(WORK REQUEST) Look below for the line that has "g.green.black ++ u16 g.blue.black". Set down the lines from there through the line that has "bits (R165). -/", exactly as written.

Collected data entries
/-! ### The state after a full reset (R20, R37, R46, R70, R85, R102, R119, R139, R158, R164, R168) -/

/-- Every value of the device that the manual gives for a full reset. -/
def Device.FullResetValues (d : Device) : Prop :=
  d.reels = [] ∧ (∀ n < 256, d.slot n = .free) ∧ d.vault.hold = []
    ∧ d.vault.zoneMinutes = ⟨120, 1440, 240, 0⟩
    ∧ (∀ z, d.allowed .a z = true ↔ z = .cold ∨ z = .frozen)
    ∧ (∀ z, d.allowed .b z = true ↔ z = .cold ∨ z = .frozen)
    ∧ (∀ z, d.allowed .c z = true ↔ z = .frozen ∨ z = .isolation)
    ∧ (∀ z, d.allowed .d z = true ↔ z = .isolation)
    ∧ d.time.clock = ⟨0, 0⟩ ∧ d.time.trim = 0 ∧ d.time.remainder = 0 ∧ d.time.runCounter = 0
    ∧ d.tc.state = .empty ∧ d.tc.remembered = none ∧ d.tc.direction = none ∧ d.tc.target = none
    ∧ d.tc.faultCause = none ∧ d.tc.pass = none ∧ d.tc.pendingEnd = none ∧ d.tc.aligned = false
    ∧ d.tc.integrator = 0 ∧ d.tc.retries = 0 ∧ d.tc.feed = 0 ∧ d.tc.takeUp = 0 ∧ d.tc.watch = .inactive
    ∧ d.tc.relaxExpired = false ∧ d.tc.incident = none ∧ d.tc.incidentCount = 0 ∧ d.tc.strainLine = false
    ∧ d.tc.threadingDue = none ∧ d.tc.relaxDue = none ∧ d.tc.strainDue = none ∧ d.tc.slipDue = none
    ∧ d.tc.settings
        = { threadingTime := 5, faultTime := 200, retryPolicy := .count 3, relaxTime := 20, slipMargin := 80,
            slipAction := .stop, limitCap := none }
    ∧ d.speedDemand = 0 ∧ d.brake = false
    ∧ d.pt = none
    ∧ d.cu.orders = [] ∧ d.cu.tagCounter = 0 ∧ d.cu.gaps = 0 ∧ d.cu.timeout = 250 ∧ d.cu.dustLimit = 200
    ∧ d.cu.scratchLimit = 100
    ∧ d.dm.records = [] ∧ d.dm.thresholds = ⟨3, 3, 0, 0, 4, 5, 4, 8⟩
    ∧ d.rq.queues = ⟨[], [], [], []⟩ ∧ d.rq.occupancy = 0 ∧ d.rq.undo = []
    ∧ (∀ n < 8, d.station n = { state := .offline, mask := 0 })
    ∧ d.gu.shots = [] ∧ d.gu.window = 5
    ∧ d.gu.fade.toList = List.replicate 3 { sum := 0, count := 0, mean := 0, valid := false, extremes := none }
    ∧ (∀ r ∈ d.gu.rules.toList, r.enabled = false ∧ r.key = 0 ∧ r.length = 0 ∧ r.fadeMode = .off ∧ r.fixedFade = 0
        ∧ r.fadeGain = 0 ∧ r.exclude = false
        ∧ ∀ c ∈ r.channels.toList, c = { black := 0, gain := 0, offset := 0, trim := 0 })
    ∧ d.nl.notices = [] ∧ d.nl.overflow = 0 ∧ (∀ k : NoticeKind, d.nl.mask.getLsbD k.code = true)
    ∧ d.attentionLine = false
    ∧ (∀ n ∈ d.counters.toList, n = 0) ∧ (∀ n ∈ d.snapshot.values.toList, n = 0) ∧ d.snapshot.time = none
    ∧ d.pipe.parser = .hunt ∧ d.pipe.sending = none ∧ d.pipe.waiting = []

/-- The host link after a full reset, but for the pins it reads (R182). -/
def HostLink.FullResetValues (h : HostLink) : Prop :=
  h.parser = .hunt ∧ h.fifo = [] ∧ h.replies = [] ∧ h.lost = false ∧ h.sending = none
    ∧ h.overrunInReply = false

/-! ### Frames (12.4) -/

/-- The body of a FRAME_REPORT with these fields (12.4). -/
def reportBody (frame : BitVec 16) (mean base : PerChannel (BitVec 16)) (dust scratch : BitVec 16) (flags : Byte) :
    List Byte :=
  be16 frame ++ wrTriple be16 mean ++ wrTriple be16 base ++ be16 dust ++ be16 scratch ++ [flags]

/-- The CAPTURE_ORDER frame of an order, position by position (R184, R185, 12.4). -/
def captureOrderChars (o : Order) : List LineChar :=
  let g := o.grade
  let body :=
    u16 o.pass ++ u16 o.frame ++ u16 o.shot
      ++ u16 g.red.black ++ u16 g.green.black ++ u16 g.blue.black
      ++ u16 g.red.gain ++ u16 g.green.gain ++ u16 g.blue.gain
      ++ i16 g.red.offset ++ i16 g.green.offset ++ i16 g.blue.offset
      ++ u32 o.issued.seconds ++ u32 o.issued.micros
  let data := o.tag :: 160 :: 32 :: body
  ⟨true, 0⟩ :: (data ++ be16 (checkOf data)).map (LineChar.mk false)

/-! ### The host link (R173, R174, R176) -/

/-- A frame in progress holds only the characters of a frame not yet whole. -/
def Parser.partial_ (p : Parser) : Prop :=
  match p with
  | .hunt => True
  | .receive _ taken => frameProgress taken = .more

/-- FIFO and reply queue hold at most 4 (R173, R174); a request waits only while the reply queue is full; a reply is
being sent only while one is queued; an overrun during a reply has left the lost flag set; the parser holds a frame not
yet whole. -/
def State.LinkInv (s : State) : Prop :=
  s.link.fifo.length ≤ 4 ∧ s.link.replies.length ≤ 4 ∧ (s.link.fifo ≠ [] → s.link.replies.length = 4)
    ∧ (s.link.sending.isSome → s.link.replies ≠ [])
    ∧ (s.link.overrunInReply = true → s.link.lost = true ∧ s.link.sending.isSome) ∧ s.link.parser.partial_

/-! ### Notices and counters (R160, R165) -/

/-- At most 32 records, no two with the same kind and subject (R160). -/
def NoticeList.Inv (l : NoticeList) : Prop :=
  l.notices.length ≤ 32 ∧ (l.notices.map fun n => (n.kind, n.subject)).Nodup

/-- Every live counter is within 16 bits (R165). -/
def Counters.Inv (c : Counters) : Prop := ∀ n ∈ c.toList, n ≤ 65535

/-! ### Catalogue, vault and session (R1, R11, R22, R31) -/

/-- No two records share an id, at most 256 are held, at most one reel is LOADED (R1, R11); the hold queue holds
exactly the reels in HOLD, each once (R31). -/
def Device.CatalogueInv (d : Device) : Prop :=
  (d.reels.map (·.id)).Nodup ∧ d.reels.length ≤ 256
    ∧ (d.reels.countP fun r => decide (r.state = .loaded)) ≤ 1
    ∧ d.vault.hold.Nodup ∧ ∀ id, id ∈ d.vault.hold ↔ ∃ r ∈ d.reels, r.id = id ∧ r.state = .hold

/-- Passes remaining stays within 0 to 15 (R17). -/
def Device.PassesInv (d : Device) : Prop := ∀ r ∈ d.reels, r.passes ≤ 15

/-- What a slot's state says when a reel's record names the slot (R22). -/
def Reel.slotState (r : Reel) : Option (Nat × SlotState) :=
  match r.state with
  | .shelved n | .outbound n => some (n, .occupied r.id)
  | .returning n => some (n, .reserved r.id)
  | .acclimatizing _ | .ready | .loaded | .hold => none

/-- A reel holds a slot exactly when its state says so, and then that slot names it as owner (R22). -/
def Device.SlotInv (d : Device) : Prop :=
  (∀ r ∈ d.reels, ∀ n v, r.slotState = some (n, v) → n < 256 ∧ d.slot n = v)
    ∧ (∀ n < 256, ∀ id, (d.slot n).owner? = some id → ∃ r ∈ d.reels, r.id = id ∧ r.slotState = some (n, d.slot n))

/-- Every shot, queue, record and statistic of a session is gone (R11). -/
def Device.NoSession (d : Device) : Prop :=
  d.tc.state = .empty ∧ d.pt = none ∧ d.cu.orders = [] ∧ d.dm.records = [] ∧ d.gu.shots = []
    ∧ d.gu.fade = Grading.fadeCleared ∧ d.rq.queues = ⟨[], [], [], []⟩ ∧ d.rq.undo = []
    ∧ ∀ st ∈ d.rq.stations.toList, st.state.isWorking = false

/-- With no reel LOADED nothing of a session stands, and with one there is a tracker (R11, R71; 4.1). -/
def Device.SessionInv (d : Device) : Prop :=
  (d.loadedReel = none → d.NoSession) ∧ (d.loadedReel.isSome → d.pt.isSome)

/-! ### Defects, repair work and shots (R103, R120, R122, R124, R126, R132, R140) -/

/-- At most 1024 records, each with its creation index as id (R103). -/
def DefectMap.Inv (m : DefectMap) : Prop :=
  m.records.length ≤ 1024 ∧ ∀ (i : Nat) (r : Defect), m.records[i]? = some r → r.id = i

/-- The queues hold the entries of exactly the QUEUED records, each once and at the priority its record names; station
n works on an entry exactly when the entry's record is ASSIGNED to n; at most 192 entries are in use (R120, R122, R124,
R126). The undo stack holds at most 16 records, each of another REPAIRED defect (R132). -/
structure Device.RepairInv (d : Device) : Prop where
  occupancy : d.rq.occupancy ≤ 192
  once : ∀ p, ((d.rq.queues.get p).map (·.defect)).Nodup
  queued : ∀ p e, e ∈ d.rq.queues.get p ↔ ∃ r ∈ d.dm.records, r.state = .queued p ∧ e = ⟨r.id, r.kind⟩
  working : ∀ n e, (d.station n).state = .working e
    ↔ ∃ r ∈ d.dm.records, ∃ p, r.state = .assigned p n ∧ e = ⟨r.id, r.kind⟩
  undoDepth : d.rq.undo.length ≤ 16
  undoOnce : (d.rq.undo.map (·.defect)).Nodup
  undone : ∀ u ∈ d.rq.undo, u.station < 8 ∧ ∃ r ∈ d.dm.records, r.id = u.defect ∧ r.state = .repaired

(EXPECTED ANSWER)
      ++ u16 g.red.black ++ u16 g.green.black ++ u16 g.blue.black
      ++ u16 g.red.gain ++ u16 g.green.gain ++ u16 g.blue.gain
      ++ i16 g.red.offset ++ i16 g.green.offset ++ i16 g.blue.offset
      ++ u32 o.issued.seconds ++ u32 o.issued.micros
  let data := o.tag :: 160 :: 32 :: body
  ⟨true, 0⟩ :: (data ++ be16 (checkOf data)).map (LineChar.mk false)

/-! ### The host link (R173, R174, R176) -/

/-- A frame in progress holds only the characters of a frame not yet whole. -/
def Parser.partial_ (p : Parser) : Prop :=
  match p with
  | .hunt => True
  | .receive _ taken => frameProgress taken = .more

/-- FIFO and reply queue hold at most 4 (R173, R174); a request waits only while the reply queue is full; a reply is
being sent only while one is queued; an overrun during a reply has left the lost flag set; the parser holds a frame not
yet whole. -/
def State.LinkInv (s : State) : Prop :=
  s.link.fifo.length ≤ 4 ∧ s.link.replies.length ≤ 4 ∧ (s.link.fifo ≠ [] → s.link.replies.length = 4)
    ∧ (s.link.sending.isSome → s.link.replies ≠ [])
    ∧ (s.link.overrunInReply = true → s.link.lost = true ∧ s.link.sending.isSome) ∧ s.link.parser.partial_

/-! ### Notices and counters (R160, R165) -/

/-- At most 32 records, no two with the same kind and subject (R160). -/
def NoticeList.Inv (l : NoticeList) : Prop :=
  l.notices.length ≤ 32 ∧ (l.notices.map fun n => (n.kind, n.subject)).Nodup

/-- Every live counter is within 16 bits (R165). -/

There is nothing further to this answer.